TO DO:
The records below hold a stretch from the line with "rw [← ofInt_mul_toInt]" through the line with "s.mul16 l = .ok ((s.setDxAx p).setStatus"; return exactly those lines, ends included, and nothing more.

(Stored data)
/-- The product of two signed numbers of `n` bits is one of `2n` bits. -/
theorem toInt_signExtend_mul (a b : BitVec n) (hn : 0 < n) (hw : n + n ≤ w) :
    (a.signExtend w * b.signExtend w).toInt = a.toInt * b.toInt := by
  have habs (x : BitVec n) : |x.toInt| ≤ 2 ^ (n - 1) :=
    abs_le.2 ⟨BitVec.le_toInt x, le_of_lt BitVec.toInt_lt⟩
  have hprod : |a.toInt * b.toInt| ≤ 2 ^ (n - 1) * 2 ^ (n - 1) := by
    rw [abs_mul]
    exact mul_le_mul (habs a) (habs b) (abs_nonneg _) (by positivity)
  have hpow : (2 : Int) ^ (n - 1) * 2 ^ (n - 1) < 2 ^ (w - 1) := by
    rw [← pow_add]
    exact pow_lt_pow_right₀ (by decide) (by omega)
  obtain ⟨hlow, hhigh⟩ := abs_le.1 hprod
  rw [← ofInt_mul_toInt]
  exact BitVec.toInt_ofInt_eq_self (by omega) (by omega) (by omega)

/-- Out of the signed range of `n` bits: changed by being narrowed to them. -/
theorem signedOver_eq (x : Int) (hn : 0 < n) : signedOver n x = decide ((BitVec.ofInt n x).toInt ≠ x) := by
  rw [signedOver, decide_eq_decide]
  constructor
  · intro hover heq
    have hlow := BitVec.le_toInt (BitVec.ofInt n x)
    have hhigh := BitVec.toInt_lt (x := BitVec.ofInt n x)
    omega
  · intro hne
    by_contra hin
    exact hne (BitVec.toInt_ofInt_eq_self hn (by omega) (by omega))

/-- A signed product is out of range when it is more than the extension of its low half. -/
theorem signedOver_mul (a b : BitVec n) (hn : 0 < n) (hw : n + n ≤ w) :
    signedOver n (a.toInt * b.toInt) =
      decide (a.signExtend w * b.signExtend w ≠ ((a.signExtend w * b.signExtend w).extractLsb' 0 n).signExtend w) := by
  have hnarrow : (((a.signExtend w * b.signExtend w).extractLsb' 0 n).signExtend w).toInt
      = (BitVec.ofInt n (a.toInt * b.toInt)).toInt := by
    rw [BitVec.toInt_signExtend_of_le (by omega), ← ofInt_mul_toInt, extractLsb'_ofInt _ (by omega)]
  rw [signedOver_eq _ hn, ← hnarrow, ← toInt_signExtend_mul a b hn hw, decide_eq_decide, ne_comm, ne_eq, BitVec.toInt_inj]

end

theorem State.mul8_ok {s : State} {l : Loc R8} (h : l.ok s 1) :
    let p : Word := (s.r8 .al).setWidth 16 * (val8 s l).setWidth 16
    s.mul8 l = .ok ((s.setR16 .ax p).setStatus
      (mulFlags (decide (highByte p ≠ 0)) (ufOf .MUL (s.r8 .al) (val8 s l)))) := by
  simp only [State.mul8, State.get8_ok h, Bind.bind, Except.bind, ofNat_mul_toNat,
    two_pow_le_mul_iff (w := 16) _ _ (by decide : 8 + 8 ≤ 16)]
  rfl

theorem State.mul16_ok {s : State} {l : Loc R16} (h : l.ok s 2) :
    let p : BitVec 32 := s.gpr.ax.setWidth 32 * (val16 s l).setWidth 32
    s.mul16 l = .ok ((s.setDxAx p).setStatus
      (mulFlags (decide (p.extractLsb' 16 16 ≠ 0)) (ufOf .MUL s.gpr.ax (val16 s l)))) := by
  simp only [State.mul16, State.get16_ok h, Bind.bind, Except.bind, ofNat_mul_toNat,
    two_pow_le_mul_iff (w := 32) _ _ (by decide : 16 + 16 ≤ 32)]
  rfl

OUTPUT OF THE EXERCISE:
  rw [← ofInt_mul_toInt]
  exact BitVec.toInt_ofInt_eq_self (by omega) (by omega) (by omega)

/-- Out of the signed range of `n` bits: changed by being narrowed to them. -/
theorem signedOver_eq (x : Int) (hn : 0 < n) : signedOver n x = decide ((BitVec.ofInt n x).toInt ≠ x) := by
  rw [signedOver, decide_eq_decide]
  constructor
  · intro hover heq
    have hlow := BitVec.le_toInt (BitVec.ofInt n x)
    have hhigh := BitVec.toInt_lt (x := BitVec.ofInt n x)
    omega
  · intro hne
    by_contra hin
    exact hne (BitVec.toInt_ofInt_eq_self hn (by omega) (by omega))

/-- A signed product is out of range when it is more than the extension of its low half. -/
theorem signedOver_mul (a b : BitVec n) (hn : 0 < n) (hw : n + n ≤ w) :
    signedOver n (a.toInt * b.toInt) =
      decide (a.signExtend w * b.signExtend w ≠ ((a.signExtend w * b.signExtend w).extractLsb' 0 n).signExtend w) := by
  have hnarrow : (((a.signExtend w * b.signExtend w).extractLsb' 0 n).signExtend w).toInt
      = (BitVec.ofInt n (a.toInt * b.toInt)).toInt := by
    rw [BitVec.toInt_signExtend_of_le (by omega), ← ofInt_mul_toInt, extractLsb'_ofInt _ (by omega)]
  rw [signedOver_eq _ hn, ← hnarrow, ← toInt_signExtend_mul a b hn hw, decide_eq_decide, ne_comm, ne_eq, BitVec.toInt_inj]

end

theorem State.mul8_ok {s : State} {l : Loc R8} (h : l.ok s 1) :
    let p : Word := (s.r8 .al).setWidth 16 * (val8 s l).setWidth 16
    s.mul8 l = .ok ((s.setR16 .ax p).setStatus
      (mulFlags (decide (highByte p ≠ 0)) (ufOf .MUL (s.r8 .al) (val8 s l)))) := by
  simp only [State.mul8, State.get8_ok h, Bind.bind, Except.bind, ofNat_mul_toNat,
    two_pow_le_mul_iff (w := 16) _ _ (by decide : 8 + 8 ≤ 16)]
  rfl

theorem State.mul16_ok {s : State} {l : Loc R16} (h : l.ok s 2) :
    let p : BitVec 32 := s.gpr.ax.setWidth 32 * (val16 s l).setWidth 32
    s.mul16 l = .ok ((s.setDxAx p).setStatus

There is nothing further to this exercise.